Research & Development
Veloxis submits the ENVARSUS XR NDA with the US FDA for kidney transplant patients
8 March 2018 -

Biopharmaceutical company Veloxis Pharmaceuticals A/S said on Wednesday that it has filed its supplemental New Drug Application (sNDA) with the US Food & Drug Administration (FDA) for ENVARSUS XR (tacrolimus extended-release tablets) for the prophylaxis of organ rejection in kidney transplant patients.

The company stated it is seeking a new de novo indication for ENVARSUS XR (tacrolimus extended-release tablets) for the prophylaxis of organ rejection in kidney transplant patients in combination with other immunosuppressants.

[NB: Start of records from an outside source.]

-- ==== Sys2Proof/Machine/Regs.lean ====
section
/-! DEFINITION. Register accesses (R10, R13, R321, R485 to R489, R494 to R497): which accesses reach the registers, reads
with the latches of wide registers, writes applied whole or rejected, and the rows of register accesses. -/

namespace Sys2Proof.Machine

/-! ### Reach (R321, R443, R487) -/

/-- The MSI-X table and pending-bit array (R497). -/
def isMsix (o : Nat) : Bool := (decide (0x18000 ≤ o) && decide (o < 0x18010)) || (decide (0x19000 ≤ o) && decide (o < 0x19008))

/-- Offsets that are read in FAILED: the ENG and HNG blocks and the MSI-X tables (R443). -/
def failedReads (o : Nat) : Bool := decide (o < 0x10000) || (decide (0x500000 ≤ o) && decide (o < 0x580000)) || isMsix o

/-- The blocks that the sideband reaches: ENG, IRQ, PWR and THM (R487). -/
def sideReads (o : Nat) : Bool := decide (o < 0x20000) || (decide (0x380000 ≤ o) && decide (o < 0x480000))

/-- Does a path reach the registers at all: BAR0 with the link up, the sideband from order 2 (R320, R487)? -/
def State.reaches (s : State) (path : RegPath) : Bool :=
  match path with
  | .bar0 => s.bar0
  | .sideband => decide (2 ≤ s.boot.order)

/-! ### Reads (R321) -/

/-- First word and number of words of the wide register that an offset belongs to. -/
def wideOf (o : Nat) : Option (Nat × Nat) :=
  if 0x28 ≤ o ∧ o < 0x30 then some (0x28, 2)
  else if 0x108 ≤ o ∧ o < 0x118 then some (0x108, 4)
  else if 0x10010 ≤ o ∧ o < 0x10028 then some (o / 8 * 8, 2)
  else if 0x20100 ≤ o ∧ o < 0x20340 then
    let k := (o - 0x20100) % 0x40
    if k < 0x18 ∨ (0x20 ≤ k ∧ k < 0x28) then some (o / 8 * 8, 2) else none
  else if 0x21000 ≤ o ∧ o < 0x21100 then some (o / 8 * 8, 2)
  else if 0x300010 ≤ o ∧ o < 0x30001C then some (0x300010, 3)
  else if 0x500018 ≤ o ∧ o < 0x500020 then some (0x500018, 2)
  else if 0x580008 ≤ o ∧ o < 0x580018 then some (o / 8 * 8, 2)
  else none

/-- Word `i` of a value. -/
def wordAt (v i : Nat) : Word := BitVec.ofNat 32 (v / 2 ^ (32 * i))

/-- The latches of a path. -/
def State.latchOf (s : State) (path : RegPath) : Tab Word := match path with | .bar0 => s.latch | .sideband => s.sideLatch

/-- The state with a path's latches replaced. -/
def State.setLatch (s : State) (path : RegPath) (t : Tab Word) : State :=
  match path with
  | .bar0 => { s with latch := t }
  | .sideband => { s with sideLatch := t }

/-- A read that a register answers (R321): the first word of a wide register latches the others, which are read from their
latches; an unset latch holds a reset value of zero. -/
def State.readReg (s : State) (path : RegPath) (o : Nat) : Word × State :=
  match wideOf o with
  | none => (wordAt (s.view o) 0, s)
  | some (base, n) =>
    if o = base then
      let v := s.view base
      let t := (List.range (n - 1)).foldl (fun (t : Tab Word) i => t.set (base + 4 * (i + 1)) (wordAt v (i + 1))) (s.latchOf path)
      (wordAt v 0, s.setLatch path t)
    else ((s.latchOf path).getD o 0, s)

/-- REG_READ_LATCH (R321, R443, R486, R487): a read of 32 bits. A misaligned one, one outside the map and, in FAILED, one
outside ENG and HNG returns zero, on both paths. -/
def execRegReadLatch (path : RegPath) (off : Nat) (s : State) : Host.Outcome State Fault Refusal :=
  .next (if !s.reaches path then s
    else if off % 4 ≠ 0 ∨ 0x4000000 ≤ off ∨ (if s.hng.failed then !failedReads off else path == .sideband && !sideReads off) then
      s.emit (.registerData path 0)
    else
      let (v, s) := s.readReg path off
      s.emit (.registerData path v))

/-! ### Settings and their ranges (R10, R13) -/

/-- A setting: its fields as (bit, width, least, most), and the cause bit of a rejected write. -/
structure Setting where
  fields : List (Nat × Nat × Nat × Nat)
  reject : Nat × Nat

/-- The settings that a plain 32-bit write sets, each from its table. -/
def settingOf (o : Nat) : Option Setting :=
  if o = Reg.actSel then some ⟨[(0, 32, 0, 2 ^ 32 - 1)], (0, 0)⟩
  else if o = Reg.irqMask then some ⟨[(0, 15, 0, 2 ^ 15 - 1)], (0, 0)⟩
  else if o = Reg.scrCtrl then some ⟨[(0, 3, 1, 7)], (Reg.scrCause, 4)⟩
  else if o = Reg.memCtrl then some ⟨[(0, 14, 0, 10000), (14, 7, 18, 64), (21, 8, 1, 255), (29, 1, 0, 1)], (Reg.memCause, 8)⟩
  else if o = Reg.wstCtrl then some ⟨[(0, 10, 1, 1000), (10, 10, 1, 1000), (20, 8, 1, 255)], (Reg.wstCause, 7)⟩
  else if o = Reg.grdDigSel then some ⟨[(0, 22, 0, 2 ^ 22 - 1)], (0, 0)⟩
  else if o = Reg.fabCtrl then some ⟨[(0, 5, 1, 16), (5, 7, 1, 100)], (Reg.fabCause, 7)⟩
  else if o = Reg.timCtrl then some ⟨[(3, 1, 0, 1), (4, 3, 0, 7)], (Reg.timCause, 4)⟩
  else if o = Reg.pwrCtrl then some ⟨[(0, 10, 600, 850)], (Reg.pwrCause, 6)⟩
  else if o = Reg.thmCtrl then some ⟨[(0, 4, 2, 15), (4, 5, 2, 20)], (Reg.thmCause, 5)⟩
  else if o = Reg.thmSel then some ⟨[(0, 6, 0, 59)], (Reg.thmCause, 5)⟩
  else if o = Reg.ckpCtrl then some ⟨[(0, 10, 100, 950), (10, 10, 20, 1000), (20, 11, 10, 1600)], (Reg.ckpCause, 8)⟩
  else if o = Reg.ckpWait then some ⟨[(0, 8, 1, 255)], (Reg.ckpCause, 8)⟩
  else if o = Reg.hngCtrl then some ⟨[(0, 7, 1, 100), (7, 1, 0, 1), (8, 3, 1, 7), (11, 11, 10, 1440)], (Reg.hngCause, 13)⟩
  else if o = Reg.samplePage then some ⟨[(0, 11, 0, 2047)], (0, 0)⟩
  else none

/-- Every field of a written value lies in its range. -/
def Setting.admits (x : Setting) (v : Nat) : Bool :=
  x.fields.all fun f => decide (f.2.2.1 ≤ fld v f.1 f.2.1) && decide (fld v f.1 f.2.1 ≤ f.2.2.2)

/-- The register's new value: its fields from the value written, everything else as it was. -/
def Setting.apply (x : Setting) (old v : Nat) : Nat := x.fields.foldl (fun w f => putFld w f.1 f.2.1 (fld v f.1 f.2.1)) old

/-- A grandmaster without PPS_IN runs free (R316). -/
def State.ppsOff (s : State) : State :=
  if s.time.grandmaster && s.rfld Reg.timCtrl 3 1 == 0 && s.time.state != .free then
    { s with time := { s.time with state := .free } }
  else s

/-- A setting written (R10): whole or not at all. -/
def State.writeSetting (s : State) (o : Nat) (x : Setting) (v : Nat) : State :=
  if x.admits v then
    let s := s.setReg o (x.apply (s.reg o) v)
    if o = Reg.timCtrl then s.ppsOff else s
  else s.cause x.reject.1 x.reject.2

/-- A new time source: nothing is followed until it has been measured (log 38). -/
def State.writeTimSrc (s : State) (v : Nat) : State :=
  if fld v 0 16 = s.rfld Reg.timSrc 0 16 then s
  else
    let s := s.setReg Reg.timSrc (fld v 0 16)
    if s.time.grandmaster then s else { s with time := { s.time with state := .free, sync := none, req := none } }

/-- GRD_CTXn_CTRL (R292, R298): DEADLINE needs a scroll with RSTAGE. -/
def State.writeGrdCtrl (s : State) (c : Fin 8) (v : Nat) : State :=
  let staged := match s.scroll? c with | some q => q.rstage != 0 | none => false
  if 8 < fld v 1 4 ∨ fld v 5 10 = 0 ∨ 1000 < fld v 5 10 ∨ (fld v 0 1 = 1 ∧ !staged) then s.cause Reg.grdCause 5
  else s.setReg (Reg.grdCtl c.1) (fld v 0 15)

/-! ### Cause and locator bits (R494, R496, R498) -/

/-- The recording registers of a leaf (R498): the bits of the leaf that they follow, the register, its VALID bit. -/
def recordsOf (o : Nat) : List (Nat × Nat × Nat) :=
  if o = Reg.scrCause then [(7, Reg.scrTile, 27)]
  else if o = Reg.strCause then [(3, Reg.strDropAt, 24)]
  else if o = Reg.svcCause then [(3, Reg.svcAt, 14)]
  else if o = Reg.memCause then [(0x3F, Reg.memErrAt, 7)]
  else if o = Reg.wstCause then [(2, Reg.wstHoldAt, 21)]
  else if o = Reg.grdCause then [(1, Reg.grdSkipAt, 5), (4, Reg.grdInvAt, 4)]
  else if o = Reg.bwdCause then [(1, Reg.bwdAt, 27)]
  else if o = Reg.engCause then [(8, Reg.engFaultAt, 26)]
  else []

/-- Is the offset a cause register (R493)? -/
def isLeaf (o : Nat) : Bool := leaves.any fun l => l.contains o

/-- A leaf written (R13, R494): 1 clears a bit. A recording register whose bits are clear records nothing any more: its
VALID clears (log 41). -/
def State.clearLeaf (s : State) (o v : Nat) : State :=
  let s := s.setReg o (s.reg o - (s.reg o &&& v))
  (recordsOf o).foldl (fun (s : State) r =>
    if s.reg o &&& r.1 = 0 then s.setReg r.2.1 (s.reg r.2.1 - (s.reg r.2.1 &&& 2 ^ r.2.2)) else s) s

/-- TILE_ERR written (R72): TILE_FAULT goes with its last bit. -/
def State.clearTileErr (s : State) (t : TileId) (v : Nat) : State :=
  let e := (s.tile t).err &&& ~~~(BitVec.ofNat 6 v)
  s.modTile t fun x => { x with err := e, fault := if e = 0 then 0 else x.fault }

/-! ### Wide writes (R321) -/

/-- Is the offset the low half of a 64-bit register that takes writes: a ring's addresses or a locator? -/
def isWideWrite (o : Nat) : Bool :=
  (decide (0x20100 ≤ o) && decide (o < 0x20340) && decide ((o - 0x20100) % 0x40 < 0x18) && o % 8 == 0)
    || (decide (0x10010 ≤ o) && decide (o < 0x10028) && o % 8 == 0)

/-- Address bits that a ring register does not keep: BASE 16, TAIL 6, CPL 12 (R344). -/
def ringAlign (o : Nat) : Nat :=
  let k := (o - 0x20100) % 0x40
  if k = 0 then 16 else if k = 8 then 6 else 12

/-- The low half of a 64-bit register written: stored without effect. -/
def State.writeLow (s : State) (o : Nat) (v : Word) : State := { s with lowHalf := s.lowHalf.set o v }

/-- Both halves of a locator written: 1 clears (R496). -/
def State.clearLocator (s : State) (o : Nat) (low high : Nat) : State :=
  (s.setReg o (s.reg o - (s.reg o &&& low))).setReg (o + 4) (s.reg (o + 4) - (s.reg (o + 4) &&& high))

/-- The high half written at `o + 4`: both halves are committed (R321). A ring's addresses stay while the ring is enabled
(R325). -/
def State.writeHigh (s : State) (o : Nat) (v : Word) : State :=
  let low := s.lowHalf.get? o
  let s := { s with lowHalf := s.lowHalf.erase o }
  if o < 0x20000 then s.clearLocator o (match low with | some w => w.toNat | none => 0) v.toNat
  else if s.rings[finOf 9 ((o - 0x20100) / 0x40)].en then s.cause Reg.cmdCause 6
  else
    let lo := (match low with | some w => w.toNat | none => s.reg o) / 2 ^ ringAlign o * 2 ^ ringAlign o
    (s.setReg o lo).setReg (o + 4) v.toNat

/-! ### Writes (R10, R321, R486, R487) -/

/-- The MSI-X table entry written (R497): address, data, and the vector's mask bit. -/
def State.writeMsix (s : State) (o : Nat) (v : Word) : State :=
  if o = 0x1800C then
    let s := { s with pins := { s.pins with vectorMasked := v.getLsbD 0 } }
    s.release
  else if o < 0x18010 then s.setReg o v.toNat
  else s

/-- An aligned write through BAR0. -/
def State.writeWord (s : State) (o : Nat) (v : Word) : State :=
  if isMsix o then s.writeMsix o v
  else if isLeaf o then s.clearLeaf o v.toNat
  else if isWideWrite o then s.writeLow o v
  else if 4 ≤ o ∧ isWideWrite (o - 4) then s.writeHigh (o - 4) v
  else if o = Reg.timSrc then s.writeTimSrc v.toNat
  else if o = Reg.rplCtrl then s.writeRplCtrl v
  else if 0x200100 ≤ o ∧ o < 0x200180 ∧ o % 16 = 0 then s.writeGrdCtrl (finOf 8 ((o - 0x200100) / 16)) v.toNat
  else if 0x20100 ≤ o ∧ o < 0x20340 ∧ (o - 0x20100) % 0x40 = 0x18 then
    let r := finOf 9 ((o - 0x20100) / 0x40)
    if v.getLsbD 0 then s.startRing r else s.stopRing r
  else if 0x1000000 ≤ o ∧ o < 0x4000000 ∧ o % 64 = 0x20 then s.clearTileErr (finOf 786432 ((o - 0x1000000) / 64)) v.toNat
  else
    match settingOf o with
    | some x => s.writeSetting o x v.toNat
    | none => s

/-- ENG_IDENT through the sideband (R489): the first value from 0 to 65,534, before order 9. -/
def State.writeIdent (s : State) (v : Word) : State :=
  if s.rfld Reg.engIdent 16 1 = 0 ∧ 2 ≤ s.boot.order ∧ s.boot.order < 9 ∧ v.toNat < 65535 then
    s.setReg Reg.engIdent (v.toNat + 2 ^ 16)
  else s

/-- A write by its path (R321, R487): a misaligned one is ignored; the sideband writes IRQ_MASK and ENG_IDENT only. -/
def State.writeBy (s : State) (path : RegPath) (o : Nat) (v : Word) : State :=
  if !s.reaches path ∨ o % 4 ≠ 0 then s
  else
    match path with
    | .bar0 => s.writeWord o v
    | .sideband => if o = Reg.irqMask then s.writeWord o v else if o = Reg.engIdent then s.writeIdent v else s

/-- REGISTER_WRITE (R10); in FAILED only the MSI-X table takes writes (R443). -/
def execRegisterWrite (path : RegPath) (off : Nat) (v : Word) (s : State) : Host.Outcome State Fault Refusal :=
  if s.hng.failed && isMsix off && path == .bar0 then .next (s.writeBy path off v) else act (fun s => s.writeBy path off v) s

/-- ENG_IDENT_WRITE (R489). -/
def execEngIdentWrite (v : Word) (s : State) : Host.Outcome State Fault Refusal :=
  act (fun s => s.writeBy .sideband Reg.engIdent v) s

/-- IRQ_MASK_WRITE (R495). -/
def execIrqMaskWrite (path : RegPath) (v : Word) (s : State) : Host.Outcome State Fault Refusal :=
  act (fun s => s.writeBy path Reg.irqMask v) s

/-- CAUSE_CLEAR (R494, R496, R72): a write to a leaf, a locator half or TILE_ERR. -/
def execCauseClear (off : Nat) (v : Word) (s : State) : Host.Outcome State Fault Refusal :=
  act (fun s => s.writeBy .bar0 off v) s

/-- REG_WRITE_LOW_HALF (R321). -/
def execRegWriteLowHalf (off : Nat) (v : Word) (s : State) : Host.Outcome State Fault Refusal :=
  act (fun s => if s.bar0 && isWideWrite off then s.writeLow off v else s) s

/-- REG_WRITE_HIGH_HALF (R321): `off` is the offset of the high half. -/
def execRegWriteHighHalf (off : Nat) (v : Word) (s : State) : Host.Outcome State Fault Refusal :=
  act (fun s => if s.bar0 && decide (4 ≤ off) && isWideWrite (off - 4) then s.writeHigh (off - 4) v else s) s

/-- GRD_CTRL_WRITE (R292). -/
def execGrdCtrlWrite (c : Fin 8) (v : Word) (s : State) : Host.Outcome State Fault Refusal :=
  act (fun s => s.writeBy .bar0 (Reg.grdCtl c.1) v) s

end Sys2Proof.Machine
end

In conjunction, the sNDA is based on data from the company's multinational phase 3 study LCP-Tacro 3002, which evaluated the safety and efficacy of Envarsus XR versus immediate-release tacrolimus capsules for the prevention of acute allograft rejection in 500 de novo adult kidney transplant recipients.

According to the company, the primary endpoint was the incidence of treatment failures within 12 months. Treatment failure was a composite endpoint that included death, graft failure, biopsy-proven acute rejection or lost to follow-up.

Additionally, the results showed treatment failure rates of 18.3% for the Envarsus XR group and 19.6% for the immediate-release tacrolimus capsules treatment group, demonstrating Envarsus XR as non-inferior to immediate-release tacrolimus capsules, concluded the company.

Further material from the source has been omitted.